What we should be doing in the United Kingdom, in the European Union, and what China should be doing, is looking at ways to rebalance our own economies so that we do not rely on the American trade deficit to sell our net exports. Why can’t we raise our own levels of investment and aggregate demand within Europe, the United Kingdom, and China, so we don’t need to rely on the U.S. trade deficit?"*

Is that realistic? Doing it in-house—is that even possible, given how much is exported to the U.S.? There's a reason for that—the markets adjust themselves.

*"There’s nothing else that’s realistic. Trump has declared it, and I believe this will become a bipartisan position in the years to come, regardless of who succeeds Donald Trump. We must learn to live in a world where we can no longer export deflationary forces to the United States.

I’m all for increasing trade and selling more, but we have to buy more—not just from the United States. The idea that, for instance, Germany can continue to piggyback on other nations' demand to maintain an industrial model that suppresses the living standards of its own middle and working classes in order to export massive quantities of goods without importing equivalent amounts from its trading partners—that is a sure way to become dependent on capricious leaders like Donald Trump."*

Yanis, let's focus on Greece. You're Greece's former Finance Minister, and Greece is within the EU bloc, meaning it will negotiate alongside the EU. You've historically said that the euro is like Hotel California—a place you can check out of, but never actually leave. Greece is now bound to whatever the EU decides. What does this Liberation Day mean for Greece?

*"It's not looking very good, I'm afraid. Greece will not be directly affected by Trump's tariffs because we don’t export much to the U.S., but Greece is utterly dependent on the German industrial model, which has shown very clear signs recently that it is failing.

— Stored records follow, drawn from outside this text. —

-- ==== Sys2Proof/Word.lean ====
section
/-! DEFINITION. The words of the block: a byte of a buffer, a 32-bit register or command word, and a 64-bit register
(spec 00_scope.md R6, R7: W = 64, a byte has 8 bits; 10_state.md R22). -/

namespace Sys2Proof

/-- One byte of IN or OUT (R7, R9). -/
abbrev Byte := BitVec 8

/-- A 32-bit register or a command word (R22, R70). -/
abbrev Half := BitVec 32

/-- A 64-bit register value: the spec's W = 64 (R6). -/
abbrev Word := BitVec 64

end Sys2Proof
end

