/-- The integer of a varint in Variable mode (R171): the range of a 32-bit target is that of 32-bit varints. -/
theorem intOfVarint_eq {x : Instr × Nat × Bool} (hx : x ∈ desCommands) (u : Nat) :
    intOfVarint u x.2.1 x.2.2 =
      if x.2.1 = 32 ∧ 2 ^ 32 ≤ u then .error .outOfRange
      else .ok (BitVec.ofInt 64 (if x.2.2 = false then u else unzz u)) := by
  have hrange := unzz_mem_int32_iff u
  simp only [desCommands, List.mem_cons, List.not_mem_nil, or_false] at hx
  rcases hx with rfl | rfl | rfl
  · by_cases hu : 2 ^ 32 ≤ u
    · rw [if_pos ⟨rfl, hu⟩, intOfVarint, if_pos rfl, if_pos rfl, checkInt32_of_not_mem (mt hrange.1 (by omega))]
    · rw [if_neg fun h => hu h.2, intOfVarint, if_pos rfl, if_pos rfl, checkInt32_of_mem (hrange.2 (by omega))]
      rfl
  · by_cases hu : 2 ^ 32 ≤ u
    · rw [if_pos ⟨rfl, hu⟩, intOfVarint, if_neg Bool.false_ne_true, if_pos ⟨rfl, by omega⟩]
    · rw [if_neg fun h => hu h.2, intOfVarint, if_neg Bool.false_ne_true, if_neg fun h => hu (by omega)]
      rfl
  · rfl

/-- Settles O47: a DES command concludes with the value of the payload, which in Variable mode is that of its varint. -/
theorem desVariableReadsAVarint : Obligations.DesVariableReadsAVarint := by
  intro x hx s wire p len hin hmode hblob
  rw [exec_of_mem_desCommands hx, State.deserialize_of_record hin hblob, intValue, hmode]
  dsimp only
  rw [intValueVariable]
  refine ⟨fun e hleb => ?_, fun u c hleb => ?_⟩
  · rw [hleb]
    exact s.conclude_error e _
  · rw [hleb]
    dsimp only
    have hunzz : (if u % 2 = 0 then ((u / 2 : Nat) : Int) else -((u / 2 : Nat) : Int) - 1) = unzz u := rfl
    rw [intOfVarint_eq hx, hunzz]
    split_ifs <;> rfl

/-- The integer that a SER command writes (R174 to R176). -/
def serInt {wd : Nat} (y : BitVec wd) (signed : Bool) : Int := if signed = true then y.toInt else y.toNat

/-- What a record keeps of an integer: all of it in Variable mode, its low bytes in Fixed mode (R180). -/
def recordInt (x : Int) (signed : Bool) (cfg : Cfg) : Int :=
  match cfg.mode with
  | .variableLen => x
  | .fixed => lowResidue signed x (256 ^ cfg.intWidth)

/-- The low bytes of the word that Fixed mode emits are those of the integer (R170). -/
theorem reconstruct_extended {wd : Nat} (hwd : wd ≤ 64) (y : BitVec wd) (signed : Bool) {n : Nat} (h0 : 0 < n)
    (h8 : n ≤ 8) (bo : ByteOrder) :
    reconstruct (emitFixed (extended y signed) n bo) bo signed =
      BitVec.ofInt 64 (lowResidue signed (serInt y signed) (256 ^ n)) := by
  rw [reconstruct_emitFixed _ h0 h8]
  cases signed with
  | true =>
    have hint : (extended y true).toInt = y.toInt := BitVec.toInt_signExtend_of_le hwd
    rw [if_pos rfl, bmod_toNat_eq_bmod_toInt _ h8, hint]
    rfl
  | false =>
    have hnat : (extended y false).toNat = y.toNat := BitVec.toNat_setWidth_of_le hwd
    rw [if_neg Bool.false_ne_true, hnat]
    rfl

/-- An integer of 32 bits, and the residue in its low bytes, fit the 32-bit target (R172). -/
theorem fitsInt32_lowResidue (y : Half) (signed : Bool) {n : Nat} (h0 : 0 < n) :
    FitsInt32 signed (lowResidue signed (serInt y signed) (256 ^ n)) := by
  cases signed with
  | true =>
    have hy := int32_bounds y
    have hhalf := pow256_eq_two_mul h0
    have hpos : 0 < 2 ^ (8 * n - 1) := Nat.two_pow_pos _
    have hbounds := bmod_bounds y.toInt hhalf hpos
    have hself := bmod_eq_self_iff (w := y.toInt) hhalf hpos
    simp only [FitsInt32, lowResidue, serInt, if_true]
    by_cases hsmall : 2 ^ (8 * n - 1) ≤ 2 ^ 31
    · omega
    · rw [hself.2 (by omega)]
      omega
  | false =>
    have hy := y.isLt
    have hle := Nat.mod_le y.toNat (256 ^ n)
    simp only [FitsInt32, lowResidue, serInt, Bool.false_eq_true, if_false]
    omega

/-- An integer that fits the 32-bit target is narrowed to itself, under either policy (R172). -/
theorem narrow32_of_fits (policy : NarrowPolicy) {signed : Bool} {w : Int} (h : FitsWord signed w)
    (hfits : FitsInt32 signed w) : narrow32 policy (BitVec.ofInt 64 w) signed = .ok (BitVec.ofInt 64 w) := by
  rw [narrow32_ofInt policy h, if_neg (fun hand => hand.2 hfits), (ofInt_lowResidue_eq_iff h).2 hfits]

/-- `int_value` undoes `int_payload` up to the width of Fixed mode, under every policy (R180). -/
theorem intValue_intPayload (s : State) (params : Params) {b : Nat} (y : BitVec (b + 1)) {signed : Bool} {i : Instr}
    (hx : (i, b + 1, signed) ∈ desCommands) :
    intValue (intPayload y signed s.cfg) (b + 1) signed s.cfg params =
      .ok (BitVec.ofInt 64 (recordInt (serInt y signed) signed s.cfg)) := by
  have hwd : b + 1 = 32 ∨ b + 1 = 64 := width_of_mem_desCommands hx
  have h0 := s.intWidth_pos
  have h8 := s.intWidth_le_eight
  rw [intValue, recordInt]
  cases hmode : s.cfg.mode with
  | fixed =>
    have hlen := emitFixed_length (extended y signed) s.cfg.intWidth s.cfg.byteOrder
    rw [intPayload_of_fixed hmode]
    simp only [intValueFixed, hlen, Nat.lt_irrefl, false_and, if_false, List.take_of_length_le hlen.le,
      reconstruct_extended (show b + 1 ≤ 64 by omega) y signed h0 h8]
    rcases hwd with h32 | h64
    · obtain rfl : b = 31 := by omega
      exact narrow32_of_fits _ (fitsWord_lowResidue h0 h8) (fitsInt32_lowResidue y signed h0)
    · rw [if_pos h64]
  | variableLen =>
    have hdec := leb128Decode_encode params.lebNoncanon (varintNumber y signed) [] (varintNumber_lt (by omega) y signed)
    have hnotBig : ¬ (b + 1 = 32 ∧ 2 ^ 32 ≤ varintNumber y signed) := by
      rintro ⟨h32, hbig⟩
      obtain rfl : b = 31 := by omega
      exact absurd (varintNumber_lt_pow y signed) (Nat.not_lt.2 hbig)
    have hint := intOfVarint_eq hx (varintNumber y signed)
    rw [if_neg hnotBig] at hint
    rw [List.append_nil] at hdec
    rw [intPayload_of_variable hmode]
    simp only [intValueVariable, hdec, Nat.lt_irrefl, false_and, if_false]
    refine hint.trans ?_
    cases signed with
    | true => exact congrArg (fun v => Except.ok (BitVec.ofInt 64 v)) (unzz_zz y.toInt)
    | false => rfl

/-- A SER command that succeeds writes the frame of its payload, which is within LIMIT (R173). -/
theorem State.conclude_intRecord {s t : State} {wd : Nat} {y : BitVec wd} {signed : Bool}
    (h : s.conclude (intRecord y signed s.cfg) State.memWrite = .next t) (hok : t.status = 0) :
    (intPayload y signed s.cfg).length ≤ s.limit.toNat ∧
    OutputIs s t (lpEncode (intPayload y signed s.cfg).length s.cfg ++ intPayload y signed s.cfg) := by
  obtain ⟨w, hrecord, rfl⟩ := State.conclude_succeeded h hok
  obtain ⟨hlimit, rfl⟩ := blobSerialize_ok hrecord
  exact ⟨hlimit, s.memWrite_succeed_outputIs _⟩

/-- A DES command on what the SER command of its type wrote, under the same configuration (R180). -/
theorem integerRecord_roundTrip {s t : State} {b : Nat} (y : BitVec (b + 1)) {signed : Bool} {i j : Instr}
    (hser : exec i s = s.conclude (intRecord y signed s.cfg) State.memWrite) (hdes : (j, b + 1, signed) ∈ desCommands)
    (hhost : 10 ≤ s.params.hostSizeMax) (h : exec i s = .next t) (hok : t.status = 0) :
    ∃ w : List Byte, OutputIs s t w ∧
      ∀ s' : State, s'.ctrl = s.ctrl → s'.limit = s.limit → s'.params = s.params → s'.InputIs w →
        exec j s' = .next { s' with
          res := BitVec.ofInt 64 (recordInt (serInt y signed) signed s.cfg),
          cnt := BitVec.ofNat 64 w.length, status := 0 } := by
  obtain ⟨hlimit, hout⟩ := State.conclude_intRecord (hser.symm.trans h) hok
  refine ⟨_, hout, fun s' hctrl hlim hparams hin => ?_⟩
  have hwd : b + 1 = 32 ∨ b + 1 = 64 := width_of_mem_desCommands hdes
  have hlen : (intPayload y signed s.cfg).length ≤ 10 := s.intPayload_length (by omega) y signed
  have hcfg := State.cfg_congr hctrl hlim
  have hblob := blobDeserialize_frame (cfg := s.cfg) (hlen.trans_lt (by decide)) hlimit (hlen.trans hhost)
  have hread := State.deserialize_of_record hin (by rw [hcfg, hparams]; exact hblob) (b + 1) signed
  rw [exec_of_mem_desCommands hdes, hread, hcfg, intValue_intPayload s _ y hdes, ← hin.inLen_eq]
  rfl
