-- ==== Sys2Proof/Syntax.lean ====
section
/-! DEFINITION. The commands: one constructor per row of spec/opcode_table.json (spec/30_encoding.md R127). -/

namespace Sys2Proof

/-- The 15 commands. Only CS.ADDW and CS.ADDR carry an operand in the command word (R122); all others read their
operands from registers (R125). -/
inductive Instr where
  /-- NOP (R260). -/
  | nop
  /-- X.NIB: extract a nibble range (R152). -/
  | xNib
  /-- X.BIT: extract a bit range (R153). -/
  | xBit
  /-- DEC.ETH: decode the Ethernet header (R173). -/
  | decEth
  /-- DEC.IP: decode the IPv4 header (R182). -/
  | decIp
  /-- DEC.TCP: decode the TCP header and the segment boundaries (R194). -/
  | decTcp
  /-- CS.CLR: clear the accumulator (R215). -/
  | csClr
  /-- CS.ADDW imm: add one word (R216, R123). -/
  | csAddw (imm : Half)
  /-- CS.ADDR (`skip` false) and CS.ADDR.S (`skip` true): add the words of a nibble range (R217, R124). -/
  | csAddr (skip : Bool)
  /-- CS.ADDPH: add the six pseudo-header words (R218). -/
  | csAddph
  /-- CS.FIN: complement the accumulator (R219). -/
  | csFin
  /-- PH.BUILD: construct the TCP pseudo-header (R221). -/
  | phBuild
  /-- CHK.IP: compute and compare the IP header checksum (R223). -/
  | chkIp
  /-- CHK.TCP: compute and compare the TCP checksum (R225). -/
  | chkTcp
  /-- DECODE: decode the whole frame and verify both checksums (R261). -/
  | decodeFrame
deriving DecidableEq, Repr

end Sys2Proof
end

The German industrial model is simply not able to compete with Chinese technologies, particularly in electric vehicles and green energy. The reality is that, in Germany and across Europe, we have not invested in the last 15 years. We’ve had zero actual productive net investment. Countries like Greece are essentially hoping for the best, while watching Ursula von der Leyen and the incoming German chancellor attempt to maintain business as usual—even though business can no longer continue as usual."*

And just as a final thought—how much do you think the Trump administration will stick to this? He has a history of saying one thing and doing another, which creates economic instability. Markets hate that. How likely is it that he will continue with what he declares later today?

*"I think we overestimate the unpredictability of Donald Trump. He floods the zone—this is a Steve Bannon strategy—to keep us guessing, but that’s part of his plan. It’s not that he’s changing his mind constantly; he wants us to think that.

My view is that these tariffs are here to stay. They are imposed on everyone—friend and foe—simultaneously. They are blanket tariffs, and they will effectively raise the average tariff rate in the U.S. from 2.5% to something closer to 20-25%. This is a massive increase.

Once they are in place, Trump will go to each country individually—Britain, France, Germany, Japan, Korea, China—keeping them separate, keeping them weak, and extracting different concessions from each.

From Japan, which holds $1.2 trillion in U.S. dollar savings, he will demand they trade those dollars for long-term American debt. From Germany, he will push for the relocation of entire production lines—from Volkswagen, BMW, BASF, and Siemens—to the United States.

This is his strategy. It’s a mistake to think that just because he is inarticulate, or for some politically unpalatable, that he doesn’t have a plan. He does have a plan. We don’t have a plan. It’s about time we got one.